[TO DO] Output every entry exactly as it appears.

Excerpts from a dataset:
★ ★ ★ ★ ★

-- ==== Sys2Proof/Machine/Operands.lean ====
section
/-! DEFINITION. The operands: objects named by handle, and the range checks of the host operations
(43_session_host_ops.md R202, R204). -/

namespace Sys2Proof.Machine

/-- `PAL_N[p]` (10_state.md R36). -/
def palN (s : State) (p : Nat) : Nat :=
  match s.palettes[p]? with
  | some pal => pal.entries.length
  | none => 0

/-- `BMP_W[b]` (R37). -/
def bmpW (s : State) (b : Nat) : Nat :=
  match s.bitmaps[b]? with
  | some bmp => bmp.w
  | none => 0

/-- `BMP_H[b]` (R37). -/
def bmpH (s : State) (b : Nat) : Nat :=
  match s.bitmaps[b]? with
  | some bmp => bmp.h
  | none => 0

/-- `PalRead(p, i)` (00_scope.md R14): the entry, if it exists. -/
def palRead? (s : State) (p i : Nat) : Option Rgb :=
  match s.palettes[p]? with
  | some pal => pal.entries[i]?
  | none => none

/-- `BmpRead(b, x, y)` (R14): the cell, if it exists. -/
def bmpRead? (s : State) (b x y : Nat) : Option Index :=
  match s.bitmaps[b]? with
  | some bmp => if x < bmp.w ∧ y < bmp.h then bmp.cells[y * bmp.w + x]? else none
  | none => none

/-- A `COORD_BITS`-bit signed value (43_session_host_ops.md R211). -/
def coordOk (c : Config) (z : Int) : Bool := decide (-(2 ^ (c.coordBits - 1)) ≤ z ∧ z < 2 ^ (c.coordBits - 1))

/-- The argument checks of R205 to R212, one for each operation. -/
def loadScriptOk (s : State) (bytes : List Byte) : Bool := decide (bytes.length ≤ s.cfg.scriptMax)
def createPaletteOk (s : State) (p n : Nat) : Bool := decide (p < s.cfg.numPalettes ∧ n ≤ s.cfg.palMax)
def writePaletteOk (s : State) (p i : Nat) : Bool := decide (p < s.cfg.numPalettes ∧ i < palN s p)
def createBitmapOk (s : State) (b w h : Nat) : Bool :=
  decide (b < s.cfg.numBitmaps ∧ w ≤ s.cfg.bmpMaxW ∧ h ≤ s.cfg.bmpMaxH)
def writeCellOk (s : State) (b x y v : Nat) : Bool :=
  decide (b < s.cfg.numBitmaps ∧ x < bmpW s b ∧ y < bmpH s b ∧ v < 2 ^ s.cfg.indexBits)
def setLayerOk (s : State) (k bmp pal : Nat) (x0 y0 : Int) (visible : Nat) : Bool :=
  decide (k < s.cfg.maxLayers ∧ bmp < s.cfg.numBitmaps ∧ pal < s.cfg.numPalettes)
  && coordOk s.cfg x0 && coordOk s.cfg y0 && decide (visible = 0 ∨ visible = 1)
def setLayerCountOk (s : State) (n : Nat) : Bool := decide (n ≤ s.cfg.maxLayers)

/-- `LOAD_SCRIPT`'s effect (R205): the bytes from offset 0, and the length; bytes beyond stay. -/
def loadBytes (bytes : List Byte) (s : State) : State :=
  { s with script := s.script.writeBytes 0 bytes, scriptLen := BitVec.ofNat 16 bytes.length }

/-- Palette `p` becomes `pal`. -/
def putPalette (p : Nat) (pal : Palette) (s : State) : State := { s with palettes := s.palettes.set p pal }

/-- Bitmap `b` becomes `bmp`. -/
def putBitmap (b : Nat) (bmp : Bitmap) (s : State) : State := { s with bitmaps := s.bitmaps.set b bmp }

/-- `PAL[p][i] <- rgb` (R208). -/
def putEntry (p i : Nat) (rgb : Rgb) (s : State) : State :=
  match s.palettes[p]? with
  | some pal => putPalette p ⟨pal.entries.set i rgb⟩ s
  | none => s

/-- `BMP[b][x, y] <- v` (R210). -/
def putCell (b x y v : Nat) (s : State) : State :=
  match s.bitmaps[b]? with
  | some bmp => putBitmap b { bmp with cells := bmp.cells.set (y * bmp.w + x) (BitVec.ofNat 16 v) } s
  | none => s

/-- `LAYER[k] <- l` (R211). -/
def putLayer (k : Nat) (l : Placement) (s : State) : State := { s with layers := s.layers.set k l }

/-- `LAYER_COUNT <- n` (R212). -/
def putLayerCount (n : Nat) (s : State) : State := { s with layerCount := BitVec.ofNat 8 n }

end Sys2Proof.Machine
end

★ ★ ★ ★ ★

[ANSWER TO THIS PROBLEM]
-- ==== Sys2Proof/Machine/Operands.lean ====
section
/-! DEFINITION. The operands: objects named by handle, and the range checks of the host operations
(43_session_host_ops.md R202, R204). -/

namespace Sys2Proof.Machine

/-- `PAL_N[p]` (10_state.md R36). -/
def palN (s : State) (p : Nat) : Nat :=
  match s.palettes[p]? with
  | some pal => pal.entries.length
  | none => 0

/-- `BMP_W[b]` (R37). -/
def bmpW (s : State) (b : Nat) : Nat :=
  match s.bitmaps[b]? with
  | some bmp => bmp.w
  | none => 0

/-- `BMP_H[b]` (R37). -/
def bmpH (s : State) (b : Nat) : Nat :=
  match s.bitmaps[b]? with
  | some bmp => bmp.h
  | none => 0

/-- `PalRead(p, i)` (00_scope.md R14): the entry, if it exists. -/
def palRead? (s : State) (p i : Nat) : Option Rgb :=
  match s.palettes[p]? with
  | some pal => pal.entries[i]?
  | none => none

/-- `BmpRead(b, x, y)` (R14): the cell, if it exists. -/
def bmpRead? (s : State) (b x y : Nat) : Option Index :=
  match s.bitmaps[b]? with
  | some bmp => if x < bmp.w ∧ y < bmp.h then bmp.cells[y * bmp.w + x]? else none
  | none => none

/-- A `COORD_BITS`-bit signed value (43_session_host_ops.md R211). -/
def coordOk (c : Config) (z : Int) : Bool := decide (-(2 ^ (c.coordBits - 1)) ≤ z ∧ z < 2 ^ (c.coordBits - 1))

/-- The argument checks of R205 to R212, one for each operation. -/
def loadScriptOk (s : State) (bytes : List Byte) : Bool := decide (bytes.length ≤ s.cfg.scriptMax)
def createPaletteOk (s : State) (p n : Nat) : Bool := decide (p < s.cfg.numPalettes ∧ n ≤ s.cfg.palMax)
def writePaletteOk (s : State) (p i : Nat) : Bool := decide (p < s.cfg.numPalettes ∧ i < palN s p)
def createBitmapOk (s : State) (b w h : Nat) : Bool :=
  decide (b < s.cfg.numBitmaps ∧ w ≤ s.cfg.bmpMaxW ∧ h ≤ s.cfg.bmpMaxH)
def writeCellOk (s : State) (b x y v : Nat) : Bool :=
  decide (b < s.cfg.numBitmaps ∧ x < bmpW s b ∧ y < bmpH s b ∧ v < 2 ^ s.cfg.indexBits)
def setLayerOk (s : State) (k bmp pal : Nat) (x0 y0 : Int) (visible : Nat) : Bool :=
  decide (k < s.cfg.maxLayers ∧ bmp < s.cfg.numBitmaps ∧ pal < s.cfg.numPalettes)
  && coordOk s.cfg x0 && coordOk s.cfg y0 && decide (visible = 0 ∨ visible = 1)
def setLayerCountOk (s : State) (n : Nat) : Bool := decide (n ≤ s.cfg.maxLayers)

/-- `LOAD_SCRIPT`'s effect (R205): the bytes from offset 0, and the length; bytes beyond stay. -/
def loadBytes (bytes : List Byte) (s : State) : State :=
  { s with script := s.script.writeBytes 0 bytes, scriptLen := BitVec.ofNat 16 bytes.length }

/-- Palette `p` becomes `pal`. -/
def putPalette (p : Nat) (pal : Palette) (s : State) : State := { s with palettes := s.palettes.set p pal }

/-- Bitmap `b` becomes `bmp`. -/
def putBitmap (b : Nat) (bmp : Bitmap) (s : State) : State := { s with bitmaps := s.bitmaps.set b bmp }

/-- `PAL[p][i] <- rgb` (R208). -/
def putEntry (p i : Nat) (rgb : Rgb) (s : State) : State :=
  match s.palettes[p]? with
  | some pal => putPalette p ⟨pal.entries.set i rgb⟩ s
  | none => s

/-- `BMP[b][x, y] <- v` (R210). -/
def putCell (b x y v : Nat) (s : State) : State :=
  match s.bitmaps[b]? with
  | some bmp => putBitmap b { bmp with cells := bmp.cells.set (y * bmp.w + x) (BitVec.ofNat 16 v) } s
  | none => s

/-- `LAYER[k] <- l` (R211). -/
def putLayer (k : Nat) (l : Placement) (s : State) : State := { s with layers := s.layers.set k l }

/-- `LAYER_COUNT <- n` (R212). -/
def putLayerCount (n : Nat) (s : State) : State := { s with layerCount := BitVec.ofNat 8 n }

end Sys2Proof.Machine
end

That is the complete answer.